Problem statement
Everything from the first line of the records to the line containing "(s.setLive v).cfgSR = s.cfgSR := rfl", inclusive, is to be extracted exactly, and nothing more.

▬▬▬▬▬▬▬▬▬▬

-- ==== Sys2Proof/Laws/State.lean ====
section
/-! SUPPORT. One lemma per field per update of `State`, true by definition, so that no proof unfolds a record
update; and the same for the derived reads of the state. -/

namespace Sys2Proof.Machine

/-! ### `State.setLive` -/

@[simp] theorem State.setLive_live (s : State) (v : Live) : (s.setLive v).live = v := rfl
@[simp] theorem State.setLive_cfgN (s : State) (v : Live) : (s.setLive v).cfgN = s.cfgN := rfl
@[simp] theorem State.setLive_cfgSR (s : State) (v : Live) : (s.setLive v).cfgSR = s.cfgSR := rfl
@[simp] theorem State.setLive_status (s : State) (v : Live) : (s.setLive v).status = s.status := rfl
@[simp] theorem State.setLive_result (s : State) (v : Live) : (s.setLive v).result = s.result := rfl
@[simp] theorem State.setLive_phase (s : State) (v : Live) : (s.setLive v).phase = s.phase := rfl
@[simp] theorem State.setLive_prev (s : State) (v : Live) : (s.setLive v).prev = s.prev := rfl
@[simp] theorem State.setLive_bq (s : State) (v : Live) : (s.setLive v).bq = s.bq := rfl
@[simp] theorem State.setLive_inBase (s : State) (v : Live) : (s.setLive v).inBase = s.inBase := rfl
@[simp] theorem State.setLive_outBase (s : State) (v : Live) : (s.setLive v).outBase = s.outBase := rfl
@[simp] theorem State.setLive_mem (s : State) (v : Live) : (s.setLive v).mem = s.mem := rfl
@[simp] theorem State.setLive_inbox (s : State) (v : Live) : (s.setLive v).inbox = s.inbox := rfl
@[simp] theorem State.setLive_observed (s : State) (v : Live) : (s.setLive v).observed = s.observed := rfl
@[simp] theorem State.setLive_draws (s : State) (v : Live) : (s.setLive v).draws = s.draws := rfl
@[simp] theorem State.setLive_inAddr (s : State) (v : Live) (j : Nat) : (s.setLive v).inAddr j = s.inAddr j := rfl
@[simp] theorem State.setLive_outAddr (s : State) (v : Live) (j : Nat) : (s.setLive v).outAddr j = s.outAddr j := rfl
@[simp] theorem State.setLive_readCell (s : State) (v : Live) (j : Nat) : (s.setLive v).readCell j = s.readCell j := rfl
@[simp] theorem State.setLive_readIn (s : State) (v : Live) (j : Nat) : (s.setLive v).readIn j = s.readIn j := rfl
@[simp] theorem State.setLive_readOut (s : State) (v : Live) (j : Nat) : (s.setLive v).readOut j = s.readOut j := rfl
@[simp] theorem State.setLive_draw (s : State) (v : Live) (i' k : Nat) : (s.setLive v).draw i' k = s.draw i' k := rfl

/-! ### `State.setStatus` -/

@[simp] theorem State.setStatus_live (s : State) (v : BitVec 8) : (s.setStatus v).live = s.live := rfl
@[simp] theorem State.setStatus_cfgN (s : State) (v : BitVec 8) : (s.setStatus v).cfgN = s.cfgN := rfl
@[simp] theorem State.setStatus_cfgSR (s : State) (v : BitVec 8) : (s.setStatus v).cfgSR = s.cfgSR := rfl
@[simp] theorem State.setStatus_status (s : State) (v : BitVec 8) : (s.setStatus v).status = v := rfl
@[simp] theorem State.setStatus_result (s : State) (v : BitVec 8) : (s.setStatus v).result = s.result := rfl
@[simp] theorem State.setStatus_phase (s : State) (v : BitVec 8) : (s.setStatus v).phase = s.phase := rfl
@[simp] theorem State.setStatus_prev (s : State) (v : BitVec 8) : (s.setStatus v).prev = s.prev := rfl
@[simp] theorem State.setStatus_bq (s : State) (v : BitVec 8) : (s.setStatus v).bq = s.bq := rfl
@[simp] theorem State.setStatus_inBase (s : State) (v : BitVec 8) : (s.setStatus v).inBase = s.inBase := rfl
@[simp] theorem State.setStatus_outBase (s : State) (v : BitVec 8) : (s.setStatus v).outBase = s.outBase := rfl
@[simp] theorem State.setStatus_mem (s : State) (v : BitVec 8) : (s.setStatus v).mem = s.mem := rfl
@[simp] theorem State.setStatus_inbox (s : State) (v : BitVec 8) : (s.setStatus v).inbox = s.inbox := rfl
@[simp] theorem State.setStatus_observed (s : State) (v : BitVec 8) : (s.setStatus v).observed = s.observed := rfl
@[simp] theorem State.setStatus_draws (s : State) (v : BitVec 8) : (s.setStatus v).draws = s.draws := rfl
@[simp] theorem State.setStatus_inAddr (s : State) (v : BitVec 8) (j : Nat) : (s.setStatus v).inAddr j = s.inAddr j := rfl
@[simp] theorem State.setStatus_outAddr (s : State) (v : BitVec 8) (j : Nat) : (s.setStatus v).outAddr j = s.outAddr j := rfl
@[simp] theorem State.setStatus_readCell (s : State) (v : BitVec 8) (j : Nat) : (s.setStatus v).readCell j = s.readCell j := rfl
@[simp] theorem State.setStatus_readIn (s : State) (v : BitVec 8) (j : Nat) : (s.setStatus v).readIn j = s.readIn j := rfl
@[simp] theorem State.setStatus_readOut (s : State) (v : BitVec 8) (j : Nat) : (s.setStatus v).readOut j = s.readOut j := rfl
@[simp] theorem State.setStatus_draw (s : State) (v : BitVec 8) (i' k : Nat) : (s.setStatus v).draw i' k = s.draw i' k := rfl

/-! ### `State.setResult` -/

@[simp] theorem State.setResult_live (s : State) (v : Word) : (s.setResult v).live = s.live := rfl
@[simp] theorem State.setResult_cfgN (s : State) (v : Word) : (s.setResult v).cfgN = s.cfgN := rfl
@[simp] theorem State.setResult_cfgSR (s : State) (v : Word) : (s.setResult v).cfgSR = s.cfgSR := rfl
@[simp] theorem State.setResult_status (s : State) (v : Word) : (s.setResult v).status = s.status := rfl
@[simp] theorem State.setResult_result (s : State) (v : Word) : (s.setResult v).result = v := rfl
@[simp] theorem State.setResult_phase (s : State) (v : Word) : (s.setResult v).phase = s.phase := rfl
@[simp] theorem State.setResult_prev (s : State) (v : Word) : (s.setResult v).prev = s.prev := rfl
@[simp] theorem State.setResult_bq (s : State) (v : Word) : (s.setResult v).bq = s.bq := rfl
@[simp] theorem State.setResult_inBase (s : State) (v : Word) : (s.setResult v).inBase = s.inBase := rfl
@[simp] theorem State.setResult_outBase (s : State) (v : Word) : (s.setResult v).outBase = s.outBase := rfl
@[simp] theorem State.setResult_mem (s : State) (v : Word) : (s.setResult v).mem = s.mem := rfl
@[simp] theorem State.setResult_inbox (s : State) (v : Word) : (s.setResult v).inbox = s.inbox := rfl
@[simp] theorem State.setResult_observed (s : State) (v : Word) : (s.setResult v).observed = s.observed := rfl
@[simp] theorem State.setResult_draws (s : State) (v : Word) : (s.setResult v).draws = s.draws := rfl
@[simp] theorem State.setResult_inAddr (s : State) (v : Word) (j : Nat) : (s.setResult v).inAddr j = s.inAddr j := rfl
@[simp] theorem State.setResult_outAddr (s : State) (v : Word) (j : Nat) : (s.setResult v).outAddr j = s.outAddr j := rfl
@[simp] theorem State.setResult_readCell (s : State) (v : Word) (j : Nat) : (s.setResult v).readCell j = s.readCell j := rfl
@[simp] theorem State.setResult_readIn (s : State) (v : Word) (j : Nat) : (s.setResult v).readIn j = s.readIn j := rfl
@[simp] theorem State.setResult_readOut (s : State) (v : Word) (j : Nat) : (s.setResult v).readOut j = s.readOut j := rfl
@[simp] theorem State.setResult_draw (s : State) (v : Word) (i' k : Nat) : (s.setResult v).draw i' k = s.draw i' k := rfl

/-! ### `State.setPhase` -/

@[simp] theorem State.setPhase_live (s : State) (v : F32) : (s.setPhase v).live = s.live := rfl
@[simp] theorem State.setPhase_cfgN (s : State) (v : F32) : (s.setPhase v).cfgN = s.cfgN := rfl
@[simp] theorem State.setPhase_cfgSR (s : State) (v : F32) : (s.setPhase v).cfgSR = s.cfgSR := rfl
@[simp] theorem State.setPhase_status (s : State) (v : F32) : (s.setPhase v).status = s.status := rfl
@[simp] theorem State.setPhase_result (s : State) (v : F32) : (s.setPhase v).result = s.result := rfl
@[simp] theorem State.setPhase_phase (s : State) (v : F32) : (s.setPhase v).phase = v := rfl
@[simp] theorem State.setPhase_prev (s : State) (v : F32) : (s.setPhase v).prev = s.prev := rfl
@[simp] theorem State.setPhase_bq (s : State) (v : F32) : (s.setPhase v).bq = s.bq := rfl
@[simp] theorem State.setPhase_inBase (s : State) (v : F32) : (s.setPhase v).inBase = s.inBase := rfl
@[simp] theorem State.setPhase_outBase (s : State) (v : F32) : (s.setPhase v).outBase = s.outBase := rfl
@[simp] theorem State.setPhase_mem (s : State) (v : F32) : (s.setPhase v).mem = s.mem := rfl
@[simp] theorem State.setPhase_inbox (s : State) (v : F32) : (s.setPhase v).inbox = s.inbox := rfl
@[simp] theorem State.setPhase_observed (s : State) (v : F32) : (s.setPhase v).observed = s.observed := rfl
@[simp] theorem State.setPhase_draws (s : State) (v : F32) : (s.setPhase v).draws = s.draws := rfl
@[simp] theorem State.setPhase_inAddr (s : State) (v : F32) (j : Nat) : (s.setPhase v).inAddr j = s.inAddr j := rfl
@[simp] theorem State.setPhase_outAddr (s : State) (v : F32) (j : Nat) : (s.setPhase v).outAddr j = s.outAddr j := rfl
@[simp] theorem State.setPhase_readCell (s : State) (v : F32) (j : Nat) : (s.setPhase v).readCell j = s.readCell j := rfl
@[simp] theorem State.setPhase_readIn (s : State) (v : F32) (j : Nat) : (s.setPhase v).readIn j = s.readIn j := rfl
@[simp] theorem State.setPhase_readOut (s : State) (v : F32) (j : Nat) : (s.setPhase v).readOut j = s.readOut j := rfl
@[simp] theorem State.setPhase_draw (s : State) (v : F32) (i' k : Nat) : (s.setPhase v).draw i' k = s.draw i' k := rfl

▬▬▬▬▬▬▬▬▬▬

Your response
-- ==== Sys2Proof/Laws/State.lean ====
section
/-! SUPPORT. One lemma per field per update of `State`, true by definition, so that no proof unfolds a record
update; and the same for the derived reads of the state. -/

namespace Sys2Proof.Machine

/-! ### `State.setLive` -/

@[simp] theorem State.setLive_live (s : State) (v : Live) : (s.setLive v).live = v := rfl
@[simp] theorem State.setLive_cfgN (s : State) (v : Live) : (s.setLive v).cfgN = s.cfgN := rfl
@[simp] theorem State.setLive_cfgSR (s : State) (v : Live) : (s.setLive v).cfgSR = s.cfgSR := rfl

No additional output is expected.